### EXERCISE INSTRUCTIONS
Return the lines of the data below exactly. Start at the first and end with the line containing "def SameMemory (s".
(MATERIAL TO PROCESS begins)
-- ==== Sys2Proof/Certificates/Slice0/Obligations.lean ====
section
/-!
DEFINITION. The statements for the provers, each from the numbered rules of spec/ its docstring names, and the words they
are said in (namespace Sys2Proof.Claims).
-/

namespace Sys2Proof.Claims

open Sys2Proof Sys2Proof.Machine Host

/-! ## Words the statements are said in -/

/-- Every byte of memory reads as before. -/
def SameMemory (s t : State) : Prop := ∀ a, memGet t.mem a = memGet s.mem a

/-- The instruction raises the fatal condition `c`: a next state in which it is recorded with IR and PC, and nothing else
differs from the state the instruction began in (60_exceptions.md R155, R156). That the rest of the state is untouched is the
spec's own decision D4, and that a fatal condition is a next state of the model is log 1. -/
def RaisesFatal (c : Cause) (i : Instr) (s : State) : Prop :=
  exec i s = .next { s with fatal := some ⟨c, s.ir, s.pc⟩ }

/-- The instruction, whose PC rule is PC + 2, completes with `P` of the next state wherever PC + 2 is at most 0xFFE
(10_state.md R13, R27). Where it is above, the common fatal condition applies, which
`Obligations.EveryInstructionsPcAndFatalCondition` states for every instruction. -/
def Sequential (i : Instr) (s : State) (P : State → Prop) : Prop :=
  s.pc.toNat + 2 ≤ 0xFFE → ∃ t, exec i s = .next t ∧ t.pc.toNat = s.pc.toNat + 2 ∧ P t

/-- Frame of a register-only form: the registers outside `ws`, every byte of memory and every other piece of state but PC
are unchanged. -/
def RegFrame (ws : List Reg) (s t : State) : Prop :=
  (∀ k, k ∉ ws → t.getV k = s.getV k) ∧ SameMemory s t ∧ t = { s with v := t.v, pc := t.pc }

/-- Frame of a form that writes I alone. -/
def IndexFrame (s t : State) : Prop :=
  (∀ k, t.getV k = s.getV k) ∧ SameMemory s t ∧ t = { s with i := t.i, pc := t.pc }

/-- Frame of a form that stores `n` bytes at I: every byte outside them, every register and every other piece of state but
PC are unchanged. -/
def StoreFrame (n : Nat) (s t : State) : Prop :=
  (∀ a, a < s.i.toNat ∨ s.i.toNat + n ≤ a → memGet t.mem a = memGet s.mem a) ∧
  (∀ k, t.getV k = s.getV k) ∧ t = { s with mem := t.mem, pc := t.pc }

/-- A skip: PC + 4 where the condition holds, PC + 2 where it does not, nothing else written, wherever that PC is at most
0xFFE (41_control_flow.md R98; above it, `Obligations.EveryInstructionsPcAndFatalCondition`). -/
def Skips (i : Instr) (s : State) (cond : Prop) : Prop :=
  (cond → s.pc.toNat + 4 ≤ 0xFFE →
    ∃ t, exec i s = .next t ∧ t.pc.toNat = s.pc.toNat + 4 ∧ RegFrame [] s t) ∧
  (¬ cond → s.pc.toNat + 2 ≤ 0xFFE →
    ∃ t, exec i s = .next t ∧ t.pc.toNat = s.pc.toNat + 2 ∧ RegFrame [] s t)

/-- The word at PC, big-endian (20_memory.md R46). -/
def wordAtPc (s : State) : Word := memGet s.mem s.pc.toNat ++ memGet s.mem (s.pc.toNat + 1)

/-- The next cycle of a machine that is not halted fetches instruction `i`. -/
def Fetches (s : State) (i : Instr) : Prop :=
  s.halted = false ∧ s.pc.toNat ≤ 0xFFE ∧ decode (wordAtPc s) = .ok i

/-- The X field of an instruction that has one (30_encoding.md R61). -/
def xField : Instr → Option Reg
  | .cls | .ret | .jp _ | .call _ | .ldI _ | .jpV0 _ => none
  | .seByte x _ | .sneByte x _ | .seReg x _ | .ldByte x _ | .addByte x _ | .ldReg x _ | .orReg x _ | .andReg x _
  | .xorReg x _ | .addReg x _ | .subReg x _ | .shr x _ | .subnReg x _ | .shl x _ | .sneReg x _ | .rnd x _ | .drw x _ _
  | .skp x | .sknp x | .ldVxDt x | .ldVxK x | .ldDtVx x | .ldStVx x | .addI x | .ldF x | .ldB x | .storeRegs x
  | .loadRegs x => some x

/-- The six instructions that write VF as a flag (10_state.md R11). -/
def writesFlag : Instr → Bool
  | .addReg _ _ | .subReg _ _ | .shr _ _ | .subnReg _ _ | .shl _ _ | .drw _ _ _ => true
  | _ => false

/-- The new PC of each instruction's rule, before its range check (10_state.md R27). -/
def newPc (i : Instr) (s : State) : Nat :=
  match i with
  | .jp nnn | .call nnn => nnn.toNat
  | .jpV0 nnn => nnn.toNat + (s.getV 0).toNat
  | .ret => (s.stack.getLastD 0).toNat + 2
  | .seByte x nn => if s.getV x = nn then s.pc.toNat + 4 else s.pc.toNat + 2
  | .sneByte x nn => if s.getV x = nn then s.pc.toNat + 2 else s.pc.toNat + 4
  | .seReg x y => if s.getV x = s.getV y then s.pc.toNat + 4 else s.pc.toNat + 2
  | .sneReg x y => if s.getV x = s.getV y then s.pc.toNat + 2 else s.pc.toNat + 4
  | .skp x => if s.keys.getLsbD (s.getV x).toNat then s.pc.toNat + 4 else s.pc.toNat + 2
  | .sknp x => if s.keys.getLsbD (s.getV x).toNat then s.pc.toNat + 2 else s.pc.toNat + 4
  | .ldVxK _ => if s.keys = 0 then s.pc.toNat else s.pc.toNat + 2
  | _ => s.pc.toNat + 2

/-- The operand and address checks of an instruction, causes (a) to (e) of 60_exceptions.md R154. -/
def operandOutOfRange (i : Instr) (s : State) : Bool :=
  match i with
  | .drw _ _ n => decide (1 ≤ n.toNat ∧ 0x1000 < s.i.toNat + n.toNat)
  | .ldB _ => decide (0xFFF < s.i.toNat + 2)
  | .storeRegs x | .loadRegs x => decide (0xFFF < s.i.toNat + x.toNat)
  | .skp x | .sknp x => decide (15 < (s.getV x).toNat)
  | _ => false

/-- The stack checks (60_exceptions.md R151, R152). -/
def stackFatal (i : Instr) (s : State) : Option Cause :=
  match i with
  | .ret => if s.sp = 0 then some .stackUnderflow else none
  | .call _ => if s.sp = 16 then some .stackOverflow else none
  | _ => none

/-- The one fatal condition an instruction raises, by the priority of 60_exceptions.md R158: the stack, then operands and
addresses, then the new PC. -/
def fatalOf (i : Instr) (s : State) : Option Cause :=
  match stackFatal i s with
  | some c => some c
  | none => if operandOutOfRange i s = true ∨ 0xFFE < newPc i s then some .outOfRangeAccess else none

/-- The cycle of instruction `i` is blocked: FX0A with no key pressed (10_state.md R28). -/
def waitsForKey (i : Instr) (s : State) : Bool :=
  match i with
  | .ldVxK _ => s.keys == 0
  | _ => false

/-- Sprite rows `rows` drawn at (x0, y0) have a 1 bit over pixel (px, py) (40_display.md R81). -/
def Covers (x0 y0 : Nat) (rows : List Byte) (px py : Nat) : Prop :=
  ∃ j i, ∃ h : j < rows.length, i < 8 ∧ (rows[j]).getLsbD (7 - i) = true ∧ px = (x0 + i) % 64 ∧ py = (y0 + j) % 32

/-- Bit `i` of row `j`, counted from the most significant, is a 1 and the only 1 of the sprite. -/
def OnlyBit (rows : List Byte) (j i : Nat) : Prop :=
  (∃ h : j < rows.length, i < 8 ∧ (rows[j]).getLsbD (7 - i) = true) ∧
  ∀ j' i', (∃ h : j' < rows.length, i' < 8 ∧ (rows[j']).getLsbD (7 - i') = true) → j' = j ∧ i' = i

/-- A timer one lower, or 0 (60_exceptions.md R162). -/
def ticked (b : Byte) : Byte := BitVec.ofNat 8 (b.toNat - 1)

end Sys2Proof.Claims

open Sys2Proof Sys2Proof.Machine Sys2Proof.Claims Host

/-! ## Encoding -/

/-- 30_encoding.md R60 to R62: no bit of an encoding is dropped; an encoded instruction at the head of any byte string is
read back whole, with the bytes after it. -/
def Obligations.DecodeOfEncodeIsTheInstruction : Prop :=
  ∀ (i : Instr) (rest : List Byte), decode (encode i) = .ok i ∧ decodeBytes (encodeBytes i ++ rest) = .ok (i, rest)

/-- 30_encoding.md R62: each word has one meaning; what decodes to an instruction is that instruction's encoding. -/
def Obligations.EncodeOfDecodeIsTheWord : Prop :=
  ∀ (op : Word) (i : Instr), decode op = .ok i → encode i = op

/-- 30_encoding.md R62, R64: the decision procedure is the mask and match table. -/
def Obligations.DecodeAgreesWithOpcodeTable : Prop :=
  (∀ (op : Word) (r : OpRow), r ∈ opcodeTable → r.selects op = true → ∃ i, decode op = .ok i ∧ i.row = r) ∧
  (∀ (op : Word) (i : Instr), decode op = .ok i → i.row ∈ opcodeTable ∧ i.row.selects op = true)

/-- 30_encoding.md R65: a word no row selects is unrecognized, by name. -/
def Obligations.UnmatchedWordIsUnrecognized : Prop :=
  ∀ op : Word, (∀ r ∈ opcodeTable, r.selects op = false) → decode op = .error (.unrecognized op)

/-- 30_encoding.md R61, R62: the number of every instruction's word, field by field. -/
def Obligations.EncodingsFieldByField : Prop :=
  ∀ (x y : Reg) (n : Nibble) (nn : Byte) (nnn : Addr),
    (encode .cls).toNat = 0x00E0 ∧ (encode .ret).toNat = 0x00EE ∧
    (encode (.jp nnn)).toNat = 0x1000 + nnn.toNat ∧ (encode (.call nnn)).toNat = 0x2000 + nnn.toNat ∧
    (encode (.seByte x nn)).toNat = 0x3000 + 0x100 * x.toNat + nn.toNat ∧
    (encode (.sneByte x nn)).toNat = 0x4000 + 0x100 * x.toNat + nn.toNat ∧
    (encode (.seReg x y)).toNat = 0x5000 + 0x100 * x.toNat + 0x10 * y.toNat ∧
    (encode (.ldByte x nn)).toNat = 0x6000 + 0x100 * x.toNat + nn.toNat ∧
    (encode (.addByte x nn)).toNat = 0x7000 + 0x100 * x.toNat + nn.toNat ∧
    (encode (.ldReg x y)).toNat = 0x8000 + 0x100 * x.toNat + 0x10 * y.toNat ∧
    (encode (.orReg x y)).toNat = 0x8001 + 0x100 * x.toNat + 0x10 * y.toNat ∧
    (encode (.andReg x y)).toNat = 0x8002 + 0x100 * x.toNat + 0x10 * y.toNat ∧
    (encode (.xorReg x y)).toNat = 0x8003 + 0x100 * x.toNat + 0x10 * y.toNat ∧
    (encode (.addReg x y)).toNat = 0x8004 + 0x100 * x.toNat + 0x10 * y.toNat ∧
    (encode (.subReg x y)).toNat = 0x8005 + 0x100 * x.toNat + 0x10 * y.toNat ∧
    (encode (.shr x y)).toNat = 0x8006 + 0x100 * x.toNat + 0x10 * y.toNat ∧
    (encode (.subnReg x y)).toNat = 0x8007 + 0x100 * x.toNat + 0x10 * y.toNat ∧
    (encode (.shl x y)).toNat = 0x800E + 0x100 * x.toNat + 0x10 * y.toNat ∧
    (encode (.sneReg x y)).toNat = 0x9000 + 0x100 * x.toNat + 0x10 * y.toNat ∧
    (encode (.ldI nnn)).toNat = 0xA000 + nnn.toNat ∧ (encode (.jpV0 nnn)).toNat = 0xB000 + nnn.toNat ∧
    (encode (.rnd x nn)).toNat = 0xC000 + 0x100 * x.toNat + nn.toNat ∧
    (encode (.drw x y n)).toNat = 0xD000 + 0x100 * x.toNat + 0x10 * y.toNat + n.toNat ∧
    (encode (.skp x)).toNat = 0xE09E + 0x100 * x.toNat ∧ (encode (.sknp x)).toNat = 0xE0A1 + 0x100 * x.toNat ∧
    (encode (.ldVxDt x)).toNat = 0xF007 + 0x100 * x.toNat ∧ (encode (.ldVxK x)).toNat = 0xF00A + 0x100 * x.toNat ∧
    (encode (.ldDtVx x)).toNat = 0xF015 + 0x100 * x.toNat ∧ (encode (.ldStVx x)).toNat = 0xF018 + 0x100 * x.toNat ∧
    (encode (.addI x)).toNat = 0xF01E + 0x100 * x.toNat ∧ (encode (.ldF x)).toNat = 0xF029 + 0x100 * x.toNat ∧
    (encode (.ldB x)).toNat = 0xF033 + 0x100 * x.toNat ∧ (encode (.storeRegs x)).toNat = 0xF055 + 0x100 * x.toNat ∧
    (encode (.loadRegs x)).toNat = 0xF065 + 0x100 * x.toNat

/-- A few words of 95_test_vectors.md section 2.1 decode as it says. -/
def Obligations.SampleWordsDecode : Prop :=
  decode 0x00E0 = .ok .cls ∧ decode 0x10E0 = .ok (.jp 0x0E0) ∧ decode 0x5120 = .ok (.seReg 1 2) ∧
  decode 0x812E = .ok (.shl 1 2) ∧ decode 0xE0A1 = .ok (.sknp 0) ∧ decode 0xF01E = .ok (.addI 0) ∧
  decode 0xFF65 = .ok (.loadRegs 0xF) ∧ decode 0x01E0 = .error (.unrecognized 0x01E0) ∧
  decode 0x812F = .error (.unrecognized 0x812F)

/-! ## Register, arithmetic, logic, shift and random family -/

/-- 42_alu.md R105, R106, R107. -/
def Obligations.LoadsAndAddImmediate : Prop :=
  ∀ (x y : Reg) (nn : Byte) (s : State),
    Sequential (.ldByte x nn) s (fun t => t.getV x = nn ∧ RegFrame [x] s t) ∧
    Sequential (.addByte x nn) s
      (fun t => (t.getV x).toNat = ((s.getV x).toNat + nn.toNat) % 256 ∧ RegFrame [x] s t) ∧
    Sequential (.ldReg x y) s (fun t => t.getV x = s.getV y ∧ RegFrame [x] s t)

/-- 42_alu.md R108, R109, R110: bit by bit. That VF is not written is the spec's own decision D16 (log 13). -/
def Obligations.LogicOperationsBitByBit : Prop :=
  ∀ (x y : Reg) (s : State),
    Sequential (.orReg x y) s (fun t =>
      (∀ k, (t.getV x).getLsbD k = ((s.getV x).getLsbD k || (s.getV y).getLsbD k)) ∧ RegFrame [x] s t) ∧
    Sequential (.andReg x y) s (fun t =>
      (∀ k, (t.getV x).getLsbD k = ((s.getV x).getLsbD k && (s.getV y).getLsbD k)) ∧ RegFrame [x] s t) ∧
    Sequential (.xorReg x y) s (fun t =>
      (∀ k, (t.getV x).getLsbD k = Bool.xor ((s.getV x).getLsbD k) ((s.getV y).getLsbD k)) ∧ RegFrame [x] s t)

/-- 42_alu.md R111. With X = 0xF the flag stays: R118, the spec's own decision D11 (log 8). -/
def Obligations.AddRegisterSetsCarry : Prop :=
  ∀ (x y : Reg) (s : State),
    Sequential (.addReg x y) s (fun t =>
      t.getV 0xF = (if (s.getV x).toNat + (s.getV y).toNat > 255 then 1 else 0) ∧
      (x ≠ 0xF → (t.getV x).toNat = ((s.getV x).toNat + (s.getV y).toNat) % 256) ∧
      RegFrame [x, 0xF] s t)

/-- 42_alu.md R112, R114. With X = 0xF the flag stays: R118, the spec's own decision D11 (log 8). -/
def Obligations.SubtractionsSetNoBorrow : Prop :=
  ∀ (x y : Reg) (s : State),
    Sequential (.subReg x y) s (fun t =>
      t.getV 0xF = (if (s.getV x).toNat ≥ (s.getV y).toNat then 1 else 0) ∧
      (x ≠ 0xF → (t.getV x).toNat = (256 + (s.getV x).toNat - (s.getV y).toNat) % 256) ∧
      RegFrame [x, 0xF] s t) ∧
    Sequential (.subnReg x y) s (fun t =>
      t.getV 0xF = (if (s.getV y).toNat ≥ (s.getV x).toNat then 1 else 0) ∧
      (x ≠ 0xF → (t.getV x).toNat = (256 + (s.getV y).toNat - (s.getV x).toNat) % 256) ∧
      RegFrame [x, 0xF] s t)

/-- 42_alu.md R113, R115. With X = 0xF the flag stays: R118, the spec's own decision D11 (log 8). Y takes no part
(30_encoding.md R67, decision D17, log 13). -/
def Obligations.ShiftsPutTheLostBitInVF : Prop :=
  ∀ (x y : Reg) (s : State),
    Sequential (.shr x y) s (fun t =>
      (t.getV 0xF).toNat = (s.getV x).toNat % 2 ∧
      (x ≠ 0xF → (t.getV x).toNat = (s.getV x).toNat / 2) ∧ RegFrame [x, 0xF] s t) ∧
    Sequential (.shl x y) s (fun t =>
      (t.getV 0xF).toNat = (s.getV x).toNat / 128 ∧
      (x ≠ 0xF → (t.getV x).toNat = 2 * (s.getV x).toNat % 256) ∧ RegFrame [x, 0xF] s t)

/-- 42_alu.md R116: whatever the random byte is, the result is it masked by NN, so NN = 0 gives 0 and
NN = 1 gives 0 or 1; no flag. That the random byte is element `rndIndex` of an uninterpreted sequence, and the counter
itself, are the model's own choice (log 5). -/
def Obligations.RandomByteIsMasked : Prop :=
  ∀ (x : Reg) (nn : Byte) (s : State),
    Sequential (.rnd x nn) s (fun t =>
      (∀ k, nn.getLsbD k = false → (t.getV x).getLsbD k = false) ∧
      (∀ k, nn.getLsbD k = true → (t.getV x).getLsbD k = (Config.rnd s.rndIndex).getLsbD k) ∧
      (∀ k, k ≠ x → t.getV k = s.getV k) ∧ SameMemory s t ∧
      t = { s with v := t.v, pc := t.pc, rndIndex := t.rndIndex })

/-- 10_state.md R11: the six flag writers leave 0 or 1 in VF; no other instruction writes VF unless its X field is 0xF.
That the flag stays with X = 0xF, and that 8XY1, 8XY2, 8XY3 and FX1E leave VF alone, are the spec's own decisions D11, D16
and D29 (logs 8 and 13). -/
def Obligations.OnlyFlagInstructionsWriteVF : Prop :=
  ∀ (i : Instr) (s t : State), exec i s = .next t → s.fatal = none → t.fatal = none →
    (writesFlag i = true → t.getV 0xF = 0 ∨ t.getV 0xF = 1) ∧
    (writesFlag i = false → xField i ≠ some 0xF → t.getV 0xF = s.getV 0xF)

/-! ## Control flow -/

/-- 41_control_flow.md R91, R97. The fatal clauses, and that the sum of BNNN is not wrapped, are the spec's own decisions D4,
D6 and D7 (logs 1 and 9). -/
def Obligations.JumpsSetPc : Prop :=
  ∀ (nnn : Addr) (s : State),
    (nnn.toNat ≤ 0xFFE → ∃ t, exec (.jp nnn) s = .next t ∧ t.pc.toNat = nnn.toNat ∧ RegFrame [] s t) ∧
    (nnn.toNat = 0xFFF → RaisesFatal .outOfRangeAccess (.jp nnn) s) ∧
    (nnn.toNat + (s.getV 0).toNat ≤ 0xFFE →
      ∃ t, exec (.jpV0 nnn) s = .next t ∧ t.pc.toNat = nnn.toNat + (s.getV 0).toNat ∧ RegFrame [] s t) ∧
    (0xFFE < nnn.toNat + (s.getV 0).toNat → RaisesFatal .outOfRangeAccess (.jpV0 nnn) s)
(MATERIAL TO PROCESS ends)
### SOLUTION TO THIS EXERCISE
-- ==== Sys2Proof/Certificates/Slice0/Obligations.lean ====
section
/-!
DEFINITION. The statements for the provers, each from the numbered rules of spec/ its docstring names, and the words they
are said in (namespace Sys2Proof.Claims).
-/

namespace Sys2Proof.Claims

open Sys2Proof Sys2Proof.Machine Host

/-! ## Words the statements are said in -/

/-- Every byte of memory reads as before. -/
def SameMemory (s t : State) : Prop := ∀ a, memGet t.mem a = memGet s.mem a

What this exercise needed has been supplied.